WHAT IS REQUIRED:
Pull each line containing "mode" out of the data and copy it.

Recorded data
================================

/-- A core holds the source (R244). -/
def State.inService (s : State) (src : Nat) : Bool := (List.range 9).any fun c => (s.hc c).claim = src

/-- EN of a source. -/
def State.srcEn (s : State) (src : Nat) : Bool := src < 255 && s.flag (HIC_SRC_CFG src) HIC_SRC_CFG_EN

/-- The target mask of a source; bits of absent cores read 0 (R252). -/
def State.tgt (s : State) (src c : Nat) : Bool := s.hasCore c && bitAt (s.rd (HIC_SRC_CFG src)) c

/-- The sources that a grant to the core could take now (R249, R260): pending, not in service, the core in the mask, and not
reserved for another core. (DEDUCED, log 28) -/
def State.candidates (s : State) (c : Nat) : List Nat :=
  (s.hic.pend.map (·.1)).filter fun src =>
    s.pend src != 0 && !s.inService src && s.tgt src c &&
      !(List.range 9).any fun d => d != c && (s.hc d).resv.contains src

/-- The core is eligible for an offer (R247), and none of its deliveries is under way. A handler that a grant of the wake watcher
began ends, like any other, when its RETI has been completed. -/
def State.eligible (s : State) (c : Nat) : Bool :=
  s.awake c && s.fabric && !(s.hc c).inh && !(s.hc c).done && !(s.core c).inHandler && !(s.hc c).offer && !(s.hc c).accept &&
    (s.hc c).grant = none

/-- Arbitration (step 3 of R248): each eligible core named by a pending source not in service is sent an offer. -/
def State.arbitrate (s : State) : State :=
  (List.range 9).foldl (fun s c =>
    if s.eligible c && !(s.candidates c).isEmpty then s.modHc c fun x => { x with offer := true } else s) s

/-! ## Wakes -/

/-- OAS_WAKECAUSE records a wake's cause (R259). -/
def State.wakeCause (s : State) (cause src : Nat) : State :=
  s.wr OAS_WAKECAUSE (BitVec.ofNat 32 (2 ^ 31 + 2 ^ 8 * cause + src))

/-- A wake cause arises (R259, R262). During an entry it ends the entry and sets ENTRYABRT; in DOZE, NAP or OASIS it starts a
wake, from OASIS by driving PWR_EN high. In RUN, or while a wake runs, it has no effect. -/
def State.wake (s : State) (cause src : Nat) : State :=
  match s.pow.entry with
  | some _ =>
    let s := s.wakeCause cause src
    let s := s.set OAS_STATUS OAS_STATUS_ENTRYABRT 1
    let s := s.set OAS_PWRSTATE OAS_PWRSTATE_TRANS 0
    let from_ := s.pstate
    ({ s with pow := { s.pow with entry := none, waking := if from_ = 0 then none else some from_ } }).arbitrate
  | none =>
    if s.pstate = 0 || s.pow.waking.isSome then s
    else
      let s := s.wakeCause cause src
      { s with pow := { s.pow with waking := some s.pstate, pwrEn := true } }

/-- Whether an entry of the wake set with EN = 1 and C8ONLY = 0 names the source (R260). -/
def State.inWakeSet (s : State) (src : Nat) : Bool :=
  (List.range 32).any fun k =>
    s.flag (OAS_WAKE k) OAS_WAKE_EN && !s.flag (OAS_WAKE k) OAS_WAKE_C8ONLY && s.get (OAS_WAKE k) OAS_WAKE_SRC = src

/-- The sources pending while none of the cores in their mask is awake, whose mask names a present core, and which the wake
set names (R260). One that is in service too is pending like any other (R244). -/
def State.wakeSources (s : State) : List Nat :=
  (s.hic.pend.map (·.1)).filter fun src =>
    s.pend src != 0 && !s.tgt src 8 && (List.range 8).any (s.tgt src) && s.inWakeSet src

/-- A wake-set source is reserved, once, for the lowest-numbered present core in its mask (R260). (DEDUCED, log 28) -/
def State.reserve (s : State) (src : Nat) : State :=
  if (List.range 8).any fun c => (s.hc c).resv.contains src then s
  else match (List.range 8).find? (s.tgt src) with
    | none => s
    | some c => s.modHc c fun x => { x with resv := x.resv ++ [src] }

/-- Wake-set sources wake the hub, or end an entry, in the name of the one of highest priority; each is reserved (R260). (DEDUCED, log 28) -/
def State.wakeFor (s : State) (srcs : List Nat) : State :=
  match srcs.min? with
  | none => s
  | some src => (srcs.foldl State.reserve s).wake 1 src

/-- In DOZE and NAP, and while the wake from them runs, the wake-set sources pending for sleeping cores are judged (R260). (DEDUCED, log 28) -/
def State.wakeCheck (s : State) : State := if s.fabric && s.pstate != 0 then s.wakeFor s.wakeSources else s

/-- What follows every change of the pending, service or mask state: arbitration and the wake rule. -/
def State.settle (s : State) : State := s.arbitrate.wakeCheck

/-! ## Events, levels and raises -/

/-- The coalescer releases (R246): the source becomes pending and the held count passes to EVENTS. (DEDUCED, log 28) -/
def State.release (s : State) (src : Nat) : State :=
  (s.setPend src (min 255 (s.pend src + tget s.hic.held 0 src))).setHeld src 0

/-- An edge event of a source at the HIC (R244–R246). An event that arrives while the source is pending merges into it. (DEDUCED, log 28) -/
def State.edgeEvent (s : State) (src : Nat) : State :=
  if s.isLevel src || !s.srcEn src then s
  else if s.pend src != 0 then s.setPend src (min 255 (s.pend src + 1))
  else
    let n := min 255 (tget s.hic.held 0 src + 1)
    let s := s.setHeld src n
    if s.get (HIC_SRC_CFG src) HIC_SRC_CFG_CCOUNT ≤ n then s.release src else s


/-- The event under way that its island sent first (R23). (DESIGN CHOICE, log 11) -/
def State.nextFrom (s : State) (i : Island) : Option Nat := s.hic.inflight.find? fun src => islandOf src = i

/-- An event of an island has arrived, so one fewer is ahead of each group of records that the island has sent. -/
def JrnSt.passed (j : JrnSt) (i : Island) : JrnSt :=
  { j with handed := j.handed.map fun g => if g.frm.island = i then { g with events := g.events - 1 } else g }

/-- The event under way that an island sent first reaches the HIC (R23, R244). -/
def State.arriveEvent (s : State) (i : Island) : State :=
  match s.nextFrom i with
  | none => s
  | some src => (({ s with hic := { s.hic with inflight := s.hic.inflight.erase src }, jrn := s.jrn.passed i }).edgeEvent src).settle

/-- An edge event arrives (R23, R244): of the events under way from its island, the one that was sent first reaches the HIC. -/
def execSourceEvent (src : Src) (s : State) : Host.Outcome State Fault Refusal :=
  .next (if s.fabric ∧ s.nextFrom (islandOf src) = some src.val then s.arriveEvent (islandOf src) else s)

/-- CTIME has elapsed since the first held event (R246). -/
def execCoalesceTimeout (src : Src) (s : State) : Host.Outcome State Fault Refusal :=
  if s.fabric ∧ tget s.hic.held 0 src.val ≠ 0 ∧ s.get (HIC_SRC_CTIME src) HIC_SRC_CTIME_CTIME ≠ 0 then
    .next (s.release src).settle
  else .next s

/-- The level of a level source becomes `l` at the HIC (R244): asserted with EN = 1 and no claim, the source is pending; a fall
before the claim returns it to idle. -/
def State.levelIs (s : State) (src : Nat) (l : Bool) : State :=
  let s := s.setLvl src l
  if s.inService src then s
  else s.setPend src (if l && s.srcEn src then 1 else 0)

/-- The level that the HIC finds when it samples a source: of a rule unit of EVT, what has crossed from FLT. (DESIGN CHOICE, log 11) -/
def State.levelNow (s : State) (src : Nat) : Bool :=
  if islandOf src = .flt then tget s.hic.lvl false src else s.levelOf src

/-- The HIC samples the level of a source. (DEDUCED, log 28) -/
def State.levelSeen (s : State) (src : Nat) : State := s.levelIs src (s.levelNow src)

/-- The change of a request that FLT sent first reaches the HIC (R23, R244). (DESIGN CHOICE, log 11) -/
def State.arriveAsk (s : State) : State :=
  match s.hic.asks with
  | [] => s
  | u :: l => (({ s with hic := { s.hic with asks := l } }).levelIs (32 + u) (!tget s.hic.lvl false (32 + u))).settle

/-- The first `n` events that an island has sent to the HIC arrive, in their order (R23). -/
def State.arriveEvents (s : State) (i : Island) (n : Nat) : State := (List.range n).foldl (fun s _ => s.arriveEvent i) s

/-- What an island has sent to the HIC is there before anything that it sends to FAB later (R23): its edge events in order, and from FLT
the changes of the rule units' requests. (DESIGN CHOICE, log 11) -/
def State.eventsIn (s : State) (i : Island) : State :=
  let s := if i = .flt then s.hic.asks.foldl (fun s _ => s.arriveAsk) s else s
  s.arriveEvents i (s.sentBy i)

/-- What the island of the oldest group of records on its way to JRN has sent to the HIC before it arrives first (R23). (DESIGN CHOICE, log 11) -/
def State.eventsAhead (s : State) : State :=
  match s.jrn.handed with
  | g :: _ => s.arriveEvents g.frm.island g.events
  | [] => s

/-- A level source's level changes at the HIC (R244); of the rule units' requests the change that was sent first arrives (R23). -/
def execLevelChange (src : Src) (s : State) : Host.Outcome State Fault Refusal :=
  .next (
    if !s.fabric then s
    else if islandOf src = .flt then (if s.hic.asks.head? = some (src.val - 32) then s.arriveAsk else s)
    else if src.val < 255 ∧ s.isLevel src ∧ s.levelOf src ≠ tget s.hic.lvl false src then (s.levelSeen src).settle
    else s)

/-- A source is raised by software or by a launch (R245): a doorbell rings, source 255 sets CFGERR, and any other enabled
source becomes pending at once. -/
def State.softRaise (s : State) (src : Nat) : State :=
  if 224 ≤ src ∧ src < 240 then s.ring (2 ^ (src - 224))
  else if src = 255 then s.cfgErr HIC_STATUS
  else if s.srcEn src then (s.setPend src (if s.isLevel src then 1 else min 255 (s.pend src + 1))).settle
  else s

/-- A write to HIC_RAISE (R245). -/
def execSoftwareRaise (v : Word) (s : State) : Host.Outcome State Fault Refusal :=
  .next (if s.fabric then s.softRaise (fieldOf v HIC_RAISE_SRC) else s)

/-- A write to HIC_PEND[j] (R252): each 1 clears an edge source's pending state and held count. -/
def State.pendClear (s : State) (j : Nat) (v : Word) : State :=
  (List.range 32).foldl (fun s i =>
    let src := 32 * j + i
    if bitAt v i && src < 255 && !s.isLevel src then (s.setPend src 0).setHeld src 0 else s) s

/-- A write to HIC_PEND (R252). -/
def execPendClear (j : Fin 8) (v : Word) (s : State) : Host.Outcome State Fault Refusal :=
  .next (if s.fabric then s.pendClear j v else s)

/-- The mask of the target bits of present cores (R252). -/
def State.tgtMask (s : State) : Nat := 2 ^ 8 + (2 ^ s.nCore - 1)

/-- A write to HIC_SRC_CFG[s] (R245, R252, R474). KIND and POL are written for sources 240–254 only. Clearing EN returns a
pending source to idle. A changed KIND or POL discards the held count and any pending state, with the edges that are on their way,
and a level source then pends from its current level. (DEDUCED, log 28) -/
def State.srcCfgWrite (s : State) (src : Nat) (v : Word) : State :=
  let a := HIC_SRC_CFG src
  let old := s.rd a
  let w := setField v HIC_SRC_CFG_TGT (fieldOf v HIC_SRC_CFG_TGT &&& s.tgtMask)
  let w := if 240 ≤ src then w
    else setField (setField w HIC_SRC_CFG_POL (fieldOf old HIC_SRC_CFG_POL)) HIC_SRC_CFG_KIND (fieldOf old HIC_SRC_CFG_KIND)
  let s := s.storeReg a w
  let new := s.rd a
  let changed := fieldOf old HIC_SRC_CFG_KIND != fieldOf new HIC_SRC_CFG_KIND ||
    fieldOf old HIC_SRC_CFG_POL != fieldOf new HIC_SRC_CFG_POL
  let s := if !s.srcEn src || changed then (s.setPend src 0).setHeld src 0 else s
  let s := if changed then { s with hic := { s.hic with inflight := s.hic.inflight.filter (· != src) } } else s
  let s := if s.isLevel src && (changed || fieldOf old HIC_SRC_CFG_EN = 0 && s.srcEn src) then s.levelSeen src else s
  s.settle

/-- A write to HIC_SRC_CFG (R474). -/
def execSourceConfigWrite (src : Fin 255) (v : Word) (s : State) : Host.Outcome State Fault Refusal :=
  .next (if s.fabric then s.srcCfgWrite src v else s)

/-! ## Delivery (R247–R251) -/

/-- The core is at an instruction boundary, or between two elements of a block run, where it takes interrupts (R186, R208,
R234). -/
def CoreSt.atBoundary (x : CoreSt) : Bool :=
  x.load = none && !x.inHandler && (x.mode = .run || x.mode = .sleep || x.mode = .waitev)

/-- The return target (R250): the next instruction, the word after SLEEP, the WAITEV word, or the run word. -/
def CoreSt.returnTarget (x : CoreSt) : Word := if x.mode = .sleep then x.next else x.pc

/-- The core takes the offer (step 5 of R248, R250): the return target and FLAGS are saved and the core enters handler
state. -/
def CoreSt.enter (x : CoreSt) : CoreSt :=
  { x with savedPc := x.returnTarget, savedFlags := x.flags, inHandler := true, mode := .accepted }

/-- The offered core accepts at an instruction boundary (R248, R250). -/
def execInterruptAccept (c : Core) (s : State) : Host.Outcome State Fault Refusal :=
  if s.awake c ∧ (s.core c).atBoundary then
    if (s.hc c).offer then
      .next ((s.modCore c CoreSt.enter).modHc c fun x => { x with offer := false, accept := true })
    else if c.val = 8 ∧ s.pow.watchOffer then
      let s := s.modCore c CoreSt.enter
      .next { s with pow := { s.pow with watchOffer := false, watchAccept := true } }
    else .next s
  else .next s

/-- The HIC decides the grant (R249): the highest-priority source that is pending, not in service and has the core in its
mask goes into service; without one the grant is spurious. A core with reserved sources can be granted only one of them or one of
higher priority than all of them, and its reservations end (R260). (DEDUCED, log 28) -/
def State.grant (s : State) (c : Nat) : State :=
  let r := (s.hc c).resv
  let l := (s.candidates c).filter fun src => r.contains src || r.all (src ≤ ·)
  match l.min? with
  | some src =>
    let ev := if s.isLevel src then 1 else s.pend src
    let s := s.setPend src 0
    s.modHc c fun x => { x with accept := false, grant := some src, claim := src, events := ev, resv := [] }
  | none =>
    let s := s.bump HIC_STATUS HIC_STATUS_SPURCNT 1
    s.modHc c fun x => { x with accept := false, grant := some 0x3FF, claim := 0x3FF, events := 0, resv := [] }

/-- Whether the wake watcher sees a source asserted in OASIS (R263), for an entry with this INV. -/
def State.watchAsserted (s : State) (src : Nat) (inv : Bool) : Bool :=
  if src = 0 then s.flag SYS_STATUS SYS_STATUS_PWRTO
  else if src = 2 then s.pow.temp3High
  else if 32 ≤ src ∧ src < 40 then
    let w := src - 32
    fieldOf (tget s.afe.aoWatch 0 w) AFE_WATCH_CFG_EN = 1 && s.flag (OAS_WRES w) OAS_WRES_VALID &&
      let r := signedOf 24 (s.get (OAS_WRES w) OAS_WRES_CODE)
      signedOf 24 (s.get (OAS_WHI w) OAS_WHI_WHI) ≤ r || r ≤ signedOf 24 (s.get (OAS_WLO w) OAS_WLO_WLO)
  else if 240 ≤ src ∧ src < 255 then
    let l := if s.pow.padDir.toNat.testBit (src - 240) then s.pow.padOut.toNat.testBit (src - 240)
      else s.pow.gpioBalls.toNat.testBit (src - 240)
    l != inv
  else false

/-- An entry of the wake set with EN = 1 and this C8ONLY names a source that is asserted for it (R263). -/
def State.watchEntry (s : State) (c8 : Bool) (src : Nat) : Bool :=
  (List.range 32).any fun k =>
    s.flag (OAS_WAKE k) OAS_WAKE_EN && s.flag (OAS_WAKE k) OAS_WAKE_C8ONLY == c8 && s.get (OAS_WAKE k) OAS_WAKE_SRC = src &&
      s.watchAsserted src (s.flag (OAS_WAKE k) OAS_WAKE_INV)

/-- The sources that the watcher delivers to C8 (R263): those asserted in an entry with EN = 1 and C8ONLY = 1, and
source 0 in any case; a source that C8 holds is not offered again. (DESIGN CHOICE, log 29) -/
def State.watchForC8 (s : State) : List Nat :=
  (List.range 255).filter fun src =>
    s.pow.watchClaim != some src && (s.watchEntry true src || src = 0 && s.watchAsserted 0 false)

================================

SOLUTION TO THIS TASK:
  x.load = none && !x.inHandler && (x.mode = .run || x.mode = .sleep || x.mode = .waitev)
def CoreSt.returnTarget (x : CoreSt) : Word := if x.mode = .sleep then x.next else x.pc
  { x with savedPc := x.returnTarget, savedFlags := x.flags, inHandler := true, mode := .accepted }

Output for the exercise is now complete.